Given there's a rough industry estimate for the cost of building (E100 sq ft) is there also one for demolishing a house? 

Interested in a site that has a half-built 3-bed house (blockwork in but roof not on) which would need demolishing first.....


----------



## RKQ (28 Sep 2010)

Is there nothing of the existing house that can be saved? 

I'm not aware of a price or rate as such. It could be worked out as Hi Max + Driver by number of days required to demolish house & load rubble into trailers to be removed off site.

Digging up existing foundations would incurr a similar cost. Some Council might insist in all rubble being crushed on site by machine and filling re-used where possible.

ChecK with your Council, you may need permission as technically a newly built house, to wallplate level could be consider as a "Substancially complete dwelling". Such a dwelling could then be considered Habital and require permission to demolish. Worth a phonecall be L.A to be 100% clear.
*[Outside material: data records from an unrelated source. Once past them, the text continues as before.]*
-- ==== Sys2Proof/Machine/Power.lean ====
section
/-! DEFINITION. The commands of supply, power planner, coolant and hot spots (20). -/

namespace Sys2Proof.Machine

/-! ## The 54 V input (R499 to R501); voltages in units of 10 mV -/

/-- R499: two consecutive samples lie below the threshold: a sag begins, with the first sample as its reference, and P_allow is 250 W. -/
def execSagStart (v1 v2 : Nat) (s : State) : Res :=
  let th := 100 * s.rd F.PWR_SUPPLY_sag_threshold_v
  if s.power.sag.isSome ∨ th ≤ v1 ∨ th ≤ v2 then .next s
  else
    let t := s.clk
    let s := (s.pass 1000).wr F.PWR_INPUT_volts v2
    let s := (s.setPower (fun p => { p with sag := some t })).setB F.PWR_EVENT_sag
    .next (s.event Src.supply 1 true).plan

/-- R499: the input has stayed at or above the threshold plus 1 V for 10 ms: the sag ends. Its lowest sample and its length are kept. -/
def execSagEnd (minV us : Nat) (s : State) : Res :=
  match s.power.sag with
  | none => .next s
  | some t =>
    let s := s.advanceTo (t + 1000 * us)
    let low := s.rd F.PWR_SUPPLY_min_v
    let s := (s.inc F.PWR_SUPPLY_sags).wr F.PWR_SUPPLY_min_v (if low = 0 then min minV 65535 else min low minV)
    let s := s.wr F.PWR_SUPPLY_longest_us (max (s.rd F.PWR_SUPPLY_longest_us) (min us 65535))
    .next ((s.setPower (fun p => { p with sag := none })).causeEnds Src.supply 1).plan

/-- R500: 19 ms of a sag have lain below 40 V. -/
def execSupplyLoss (s : State) : Res := if s.power.sag.isSome then .next (s.removePower 5) else .next s

/-- A surge begins (R501). -/
def State.beginSurge (s : State) : State :=
  if s.power.surge then s
  else (((s.setPower (fun p => { p with surge := true })).inc F.PWR_SUPPLY_surges).setB F.PWR_EVENT_surge).event Src.supply 2 true

/-- R501: two consecutive samples above 60 V. -/
def execSurge (v1 v2 : Nat) (s : State) : Res :=
  if v1 ≤ 6000 ∨ v2 ≤ 6000 then .next s else .next ((s.pass 1000).wr F.PWR_INPUT_volts v2).beginSurge

/-- R501: two samples above 80 V, or a surge of 100 ms. -/
def execSurgeOff (s : State) : Res := .next (s.beginSurge.removePower 6)

/-- R505, R497: a 100 µs window ends. Its mean, and the samples of voltage and current, are shown; every 1,000th window ends one of 100 ms. A window
that ends 1 ms or later after the latest lowering, with a mean above P_allow + 25 W, is a CAP_MISS. -/
def execPowerWindow (mean volts amps : Nat) (s : State) : Res :=
  let s := s.advancePeriod 100000
  let s := ((s.wr F.PWR_INPUT_volts volts).wr F.PWR_INPUT_amps amps).wr F.PWR_INPUT_power_w mean
  let s := if s.power.surge && decide (volts ≤ 6000) then (s.setPower (fun p => { p with surge := false })).causeEnds Src.supply 2 else s
  let s := s.setPower (fun p => { p with windows := p.windows + 1, windowSum := p.windowSum + mean })
  let s := if 1000 ≤ s.power.windows then
      let s := s.wr F.PWR_INPUT_power_avg_w (s.power.windowSum / s.power.windows)
      let d := s.fresh
      let s := (List.range 16).foldl (fun s n => s.wr F.PWR_PART_power_w (Config.partPower d n) n) s.draw
      s.setPower (fun p => { p with windows := 0, windowSum := 0 })
    else s
  let p := s.power
  let lowered := p.missArmed || p.missAt.isSome
  if lowered ∧ p.lowered + 1000000 ≤ s.clk ∧ s.rd F.PWR_LIMIT_allowed_w + 25 < mean then
    if p.missArmed ∨ p.missAt.any (fun t => decide (t + 100000000 ≤ s.clk)) then
      let s := s.setPower (fun p => { p with missArmed := false, missAt := some s.clk })
      .next ((s.setB F.PWR_EVENT_cap_miss).event Src.cap 1 true)
    else .next s
  else .next (s.causeEnds Src.cap 1)

/-! ## Caps and the planner (R502 to R506) -/

/-- R503: a CAP_LVL value, stable for 1 µs, is taken. -/
def execCapLvlChange (lvl : Fin 8) (s : State) : Res := .next ((s.pass 1000).wr F.PWR_LIMIT_cap_lvl lvl.val).plan

/-- R505: a write of PWR_CTRL; its cap acts as a CAP_LVL cap does. -/
def execMgmtCapWrite (m : Master) (v : W64) (s : State) : Res :=
  guardHcs (s.isOperator m) s fun s => (s.applyWrite .PWR_CTRL v.toNat 0 0).plan

/-- R502: the planner's 100 µs. -/
def execPlannerTick (s : State) : Res := .next (s.advancePeriod 100000).plan

/-- R504 step 2: clocks are divided to fit the grants, and nothing more is recalled. -/
def execRecallDone (s : State) : Res :=
  if s.power.lowering.isSome then .next ((s.retarget true).regrant false) else .next s

/-- R504 step 3: islands take the highest step that fits, and every serving partition its gate. -/
def execLoweringSettled (s : State) : Res :=
  if s.power.lowering.isSome ∧ s.rd F.PWR_BOOKS_recalling = 0 then
    let s := (s.retarget false).setGates
    .next ((s.setPower (fun p => { p with lowering := none })).setB F.PWR_LIMIT_settled)
  else .next s

/-- R519: the audit of the books; a difference rebuilds every issue from its grant. -/
def execPowerBooksAudit (s : State) : Res :=
  let s := (s.advancePeriod 1000000).incWrap F.PWR_BOOKS_checks
  let issued := ((List.range 16).map (fun n => s.rd F.PWR_PART_issued_w n)).sum
  if issued + s.rd F.PWR_BOOKS_pool_w = s.rd F.PWR_LIMIT_ramp_w + s.recallingSum then .next s
  else .next (((s.setB F.PWR_BOOKS_mismatch).setB F.PWR_EVENT_audit_mismatch).regrant false)

/-! ## Coolant (R507 to R512) and hot spots (R513 to R515) -/

/-- R547, R508, R509: FLOW_SEQ commits a report of FLOW, unless FLOW is 0xFFFF or FLOW_SEQ repeats the one last committed. -/
def execFlowReport (flow seq : BitVec 16) (s : State) : Res :=
  let f := flow.toNat
  let s : State := { s.wakeS4 with sdio := { s.sdio with flow := f, flowSeq := seq.toNat } }
  let same := s.power.flowSeq = some seq.toNat
  let s := s.setPower (fun p => { p with flowSeq := some seq.toNat })
  if f = 0xFFFF ∨ same then .next s
  else
    let now := s.clk
    let recent := s.power.reports.filter (fun r => decide (now ≤ r.1 + 200000000))
    let stop := decide (f < 80) || recent.any (fun r => decide (2 * f < r.2))
    let was := s.power.sudden
    let s := s.setPower (fun p => { p with
      reports := (now, f) :: recent, flowAt := now, everFlow := true, sudden := stop
      lowSince := if f < 80 then some (p.lowSince.getD now) else none })
    let s := (s.wr F.PWR_COOLANT_flow (min f 4095)).wr F.PWR_COOLANT_flow_stale 0
    let s := if stop then (if was then s else (s.setB F.PWR_EVENT_flow_stop).event Src.coolant 2 true)
      else s.causeEnds Src.coolant 2
    .next s.plan

/-- R507: 100 ms without a report. -/
def execFlowStale (s : State) : Res :=
  if s.rdB F.PWR_COOLANT_flow_stale then .next s
  else .next ((s.advanceTo (s.power.flowAt + 100000000)).setB F.PWR_COOLANT_flow_stale).plan

/-- R510: every report over 2 s lies below 0.8 L/min. -/
def execFlowOff (s : State) : Res :=
  match s.power.lowSince with
  | none => .next s
  | some t => .next ((s.advanceTo (t + 2000000000)).removePower 4)

/-- One pair sampled, with its events. -/
def State.samplePairs (s : State) (inA inB outA outB : Int) : State :=
  let p := s.power
  let i := p.inlet.sample inA inB s.clk
  let o := p.outlet.sample outA outB s.clk
  let s := (s.pairEvent p.inlet.cond i.cond true).pairEvent p.outlet.cond o.cond true
  let o := if o.cond = 3 then { o with eff := p.outlet.eff } else o
  let s := s.setPower (fun p => { p with
    inlet := i, outlet := o
    outlets := (s.clk, o.eff) :: p.outlets.filter (fun e => decide (e.2 < o.eff ∧ s.clk ≤ e.1 + 60000000000)) })
  let t := s.inletTemp
  let s := (s.wr F.PWR_COOLANT_inlet (ofSigned 12 t)).wr F.PWR_COOLANT_outlet (ofSigned 12 o.eff)
  ((s.wr F.PWR_COOLANT_inlet_high (ofBool (decide (320 < t)))).wr F.PWR_COOLANT_inlet_low (ofBool (decide (t < 80)))).wr
    F.PWR_COOLANT_sensor_failed (ofBool (i.failA || i.failB || o.failA || o.failB))

/-- The hot spots of every die sampled (spot k of die d is pair 32 d + k), with PWR_THERMAL_d. -/
def State.sampleSpots (s : State) (spots : List (Int × Int)) : State :=
  let s := (spots.zipIdx.filter (fun e => e.2 < 128)).foldl (fun s e =>
    let old := Tab.get {} s.power.spots e.2
    let p := old.sample e.1.1 e.1.2 s.clk
    let s := s.pairEvent old.cond p.cond false
    let s := if p.cond = 3 && old.cond ≠ 3 then s.setB F.PWR_EVENT_die_floor else s
    s.setPower (fun w => { w with spots := Tab.set {} w.spots e.2 p })) s
  (List.range 4).foldl (fun s d =>
    let ps := (List.range 32).map (fun k => Tab.get {} s.power.spots (32 * d + k))
    let hot := ps.zipIdx.foldl (fun b e => if b.1 < e.1.eff then (e.1.eff, e.2) else b) ((ps.headD {}).eff, 0)
    let lost := ps.zipIdx.foldl (fun m e => if e.1.cond = 3 then m + 2 ^ e.2 else m) 0
    let s := ((s.wr F.PWR_THERMAL_hottest (ofSigned 12 hot.1) d).wr F.PWR_THERMAL_hottest_spot hot.2 d).wr F.PWR_THERMAL_lost_mask lost d
    (s.wr F.PWR_THERMAL_die_floor (ofBool (lost ≠ 0)) d).wr F.PWR_THERMAL_failed_spots ((ps.filter (fun p => p.failA || p.failB)).length) d) s

/-- Conditions of THERMAL that no pair is in any more end (R470, R515). -/
def State.thermalCauses (s : State) : State :=
  let cs := s.power.inlet.cond :: s.power.outlet.cond :: s.power.spots.map (fun e => e.2.cond)
  let spots := s.power.spots.map (fun e => e.2.cond)
  let s := if cs.contains 1 then s else s.causeEnds Src.thermal 1
  let s := if cs.any (fun c => 2 ≤ c) then s else s.causeEnds Src.thermal 2
  if spots.contains 3 then s else s.causeEnds Src.thermal 3

/-- R507, R513 to R516: every 20 µs the pairs are read (units of 0.125 °C). An effective hot spot of 110 °C or more, other than under R515, or an
effective outlet of 65 °C or more removes core power; in OFF the dies are not measured. -/
def execTemperatureSample (inA inB outA outB : Int) (spots : List (Int × Int)) (s : State) : Res :=
  let s := (s.advancePeriod 20000).samplePairs inA inB outA outB
  let s := if s.power.rails then s.sampleSpots spots else s
  let s := s.thermalCauses.plan
  if !s.power.rails then .next s
  else if s.power.spots.any (fun e => e.2.cond ≠ 3 && decide (880 ≤ e.2.eff)) then .next ((s.event Src.thermal 4 true).removePower 2)
  else if s.power.outlet.cond ≠ 3 ∧ 520 ≤ s.power.outlet.eff then .next ((s.event Src.coolant 3 true).removePower 3)
  else .next s

/-- R514: every 100 µs each die's clock limit goes down by 25 MHz at or above the soft limit, and up by 25 MHz for each ms 3 K below it. -/
def execSoftLimitTick (s : State) : Res :=
  let s := s.advancePeriod 100000
  if !s.power.rails then .next s
  else
    let soft : Int := ((8 * s.rd F.PWR_CTRL_soft_limit_c : Nat) : Int)
    let s := (List.range 4).foldl (fun s d =>
      let hot := toSigned 12 (s.rd F.PWR_THERMAL_hottest d)
      let lim := s.dieLimit d
      let raised := Tab.get 0 s.power.dieRaised d
      let s := if soft ≤ hot then s.setPower (fun p => { p with dieLimit := Tab.set 64 p.dieLimit d (max 16 (lim - 1)) })
        else if hot < soft - 24 ∧ raised + 1000000 ≤ s.clk ∧ lim < 64 then
          s.setPower (fun p => { p with dieLimit := Tab.set 64 p.dieLimit d (lim + 1), dieRaised := Tab.set 0 p.dieRaised d s.clk })
        else s
      s.wr F.PWR_THERMAL_clock_limit (s.dieLimit d) d) s
    .next (s.retarget s.power.lowering.isSome)

/-! ## Emergency off and the ways back (R516, R576, R580) -/

/-- R580, R516: EOFF asserted for 10 µs. Before core power has come up it is no cause of OFF (R576). -/
def execEoff (s : State) : Res :=
  if s.power.eoff then .next s
  else
    let s := (s.pass 10000).setPower (fun p => { p with eoff := true })
    if s.power.rails then .next ((s.event Src.tray 2 true).removePower 1) else .next s

/-- R580: EOFF has been low for 10 ms. The module leaves an OFF that it caused, a halt of the ROM (R451) or the wait of R576. -/
def execEoffRelease (s : State) : Res :=
  if !s.power.eoff then .next s
  else
    let s := ((s.pass 10000000).setPower (fun p => { p with eoff := false })).causeEnds Src.tray 2
    if s.power.off ∧ s.power.cause = 1 then .next (s.bootFromReset true)
    else if s.fw.halt ≠ 0 then .next (s.bootFromReset false)
    else if s.fw.waiting then .next s.bringUp
    else .next s

/-- Table 20.6: after an OFF with cause SUPPLY_LOSS, 100 ms of input from 44 V to 60 V boot the module. -/
def execSupplyRestored (s : State) : Res :=
  if s.power.off ∧ s.power.cause = 5 then .next ((s.pass 100000000).bootFromReset true) else .next s

end Sys2Proof.Machine
end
Get at least 3 written quotes from 3 local Groundworks Contractors.


----------



## Towger (29 Sep 2010)

http://www.askaboutmoney.com/showthread.php?t=110449&highlight=house+rebuilnd+in+clearing+cost


----------



## onq (29 Sep 2010)

babydays said:


> Given there's a rough industry estimate for the cost of building (E100 sq ft) is there also one for demolishing a house?
> 
> Interested in a site that has a half-built 3-bed house (blockwork in but roof not on) which would need demolishing first.....
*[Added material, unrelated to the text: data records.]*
/-- R368: the peer's NEGOTIATE; then step 4: the full grant, once no cell of the old link is held (R371). -/
def execNegotiate (p : LinkId) (maxLevel minLevel port _lanes fabricId identity : Nat) (malformed : Bool) (s : State) : Res :=
  let q := p.val
  if s.linkState q ≠ 3 then .next s
  else
    let r := s.refuseReason maxLevel minLevel port fabricId malformed
    let s := s.wr F.LINK_PORT_STATE_refuse_reason r q
    if r ≠ 0 then .next ((s.wr F.LINK_PORT_STATE_state 6 q).setB F.LINK_EVENT_refused)
    else
      let s := ((s.wr F.LINK_PORT_STATE_state 4 q).wr F.LINK_PORT_STATE_level 1 q).causeEnds (Src.link q) 3
      let s := ((s.wr F.LINK_PORT_PEER_peer_port port q).setB F.LINK_PORT_PEER_valid q).wr F.LINK_PORT_PEER_peer_id fabricId q
      let s := (s.wr F.LINK_PORT_PEER_ID_LO_identity_lo identity q).wr F.LINK_PORT_PEER_ID_HI_identity_hi (identity / 2 ^ 64) q
      let s := s.updLport q (fun _ => { since := s.clk, grantDue := true })
      .next (if (List.range 5).all (fun c => s.linkHeld q c = 0) then s.sendCredit q else s)

/-- A write of LINK_PORT_CTRL_p (R367, R369, R370, R373). -/
def State.linkCtrl (s : State) (m : Master) (p : Nat) (v : W64) : State :=
  if s.isOperator m then
    let was := s.rdB F.LINK_PORT_CTRL_enable p
    let s := s.applyWrite .LINK_PORT_CTRL v.toNat p 0
    let now := s.rdB F.LINK_PORT_CTRL_enable p
    let s :=
      if !was && now then
        let s := (s.wr F.LINK_PORT_STATE_state 1 p).updLport p (fun x => { x with since := s.clk })
        if 2 ≤ s.signalLanes p then s.startTraining p else s
      else if was && !now then s.linkDown p 1
      else s
    if bit v.toNat 1 && now then
      if s.linkState p = 6 then (s.wr F.LINK_PORT_STATE_state 1 p).updLport p (fun x => { x with since := s.clk }) else s.startRetrain p
    else s
  else s.accessNote .hcs

/-- R367: enable is set. -/
def execPortEnable (m : Master) (p : LinkId) (v : W64) (s : State) : Res := .next (s.linkCtrl m p.val v)

/-- R370: enable is cleared. -/
def execPortDisable (m : Master) (p : LinkId) (v : W64) (s : State) : Res := .next (s.linkCtrl m p.val v)

/-- R369: retrain is written. -/
def execRetrain (m : Master) (p : LinkId) (v : W64) (s : State) : Res := .next (s.linkCtrl m p.val v)

/-- R369: a lane of the port's width loses lock. -/
def execLaneLockLost (p : LinkId) (lane : Fin 8) (s : State) : Res :=
  if (lanesUsed (s.rd F.LINK_PORT_STATE_lanes_good p.val)).contains lane.val then .next (s.startRetrain p.val) else .next s

/-- The cells of the replay buffer from a place on are sent again, in order (R358). -/
def State.replay (s : State) (p : Nat) (l : List (Nat × QCell)) : State := l.foldl (fun s q => s.emit (.cell p q.2.cell)) s

/-- R369: the port comes UP at the width found, replaying what is not yet accepted, or goes down with too few good lanes. -/
def execRetrainDone (p : LinkId) (good : BitVec 8) (s : State) : Res :=
  let q := p.val
  if s.linkState q = 5 then
    let g := good.toNat &&& s.rd F.LINK_PORT_CTRL_lane_mask q
    let old := s.rd F.LINK_PORT_STATE_width q
    let s := s.wr F.LINK_PORT_STATE_lanes_good g q
    if widthOf g = 0 then .next (s.linkDown q 3)
    else
      let s := (s.wr F.LINK_PORT_STATE_width (widthOf g) q).wr F.LINK_PORT_STATE_state 4 q
      let s := if widthOf g < old then (s.setB F.LINK_EVENT_degraded).event (Src.link q) 2 else s
      let s := s.updLport q (fun x => { x with replayNo := 0, waiting := false })
      .next ((s.replay q (s.lport q).kept).pumpPort q)
  else .next s

/-- R369: a retrain has not returned to UP within 2 ms. -/
def execRetrainTimeout (p : LinkId) (s : State) : Res :=
  if s.linkState p.val = 5 then .next ((s.advanceTo ((s.lport p.val).since + 2000000)).linkDown p.val 3) else .next s

/-- R370: every lane has lost its signal. A REFUSED port stays REFUSED (R367). -/
def execSignalLost (p : LinkId) (s : State) : Res :=
  let s := (s.setSignal p.val 0).leaseSignalEnds p.val
  .next (if s.linkState p.val = 6 then s else s.linkDown p.val 2)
+1 what RKQ has said about needing permission and I also note the following; -

Normally such demolitions are done within the context of a new development.
Cost will depend on several factors including;


restriction on working hours - noise, dust nuisance and neighbours etc.
total amount of tonnage to be moved - number of trucks required
existing contruction details - difficulty of breaking it up
requirement for segregation of building wastes on site
difficulty of site access both to and onto the site
working conditions on site - soft gronud etc
Somewhere in the region of €20,000 might clear a small site to ground floor slab level, but might not remove the slab, the foundations or the manholes and services, 
Removal of substructures is heavier breaking up /removal work over and above superstructure demolition and will tend to more hazardous conditions on site.

ONQ.

 [broken link removed]

 All advice on AAM is remote from the situation and cannot be relied upon                 as a defence or support - in and of itself - should  legal        action    be      taken.
 Competent legal and building professionals should be asked to advise in                 Real Life with rights to inspect and issue reports on the         matters    at      hand.


----------



## babydays (30 Sep 2010)

Thanks for the replies.
I've homework to do!


----------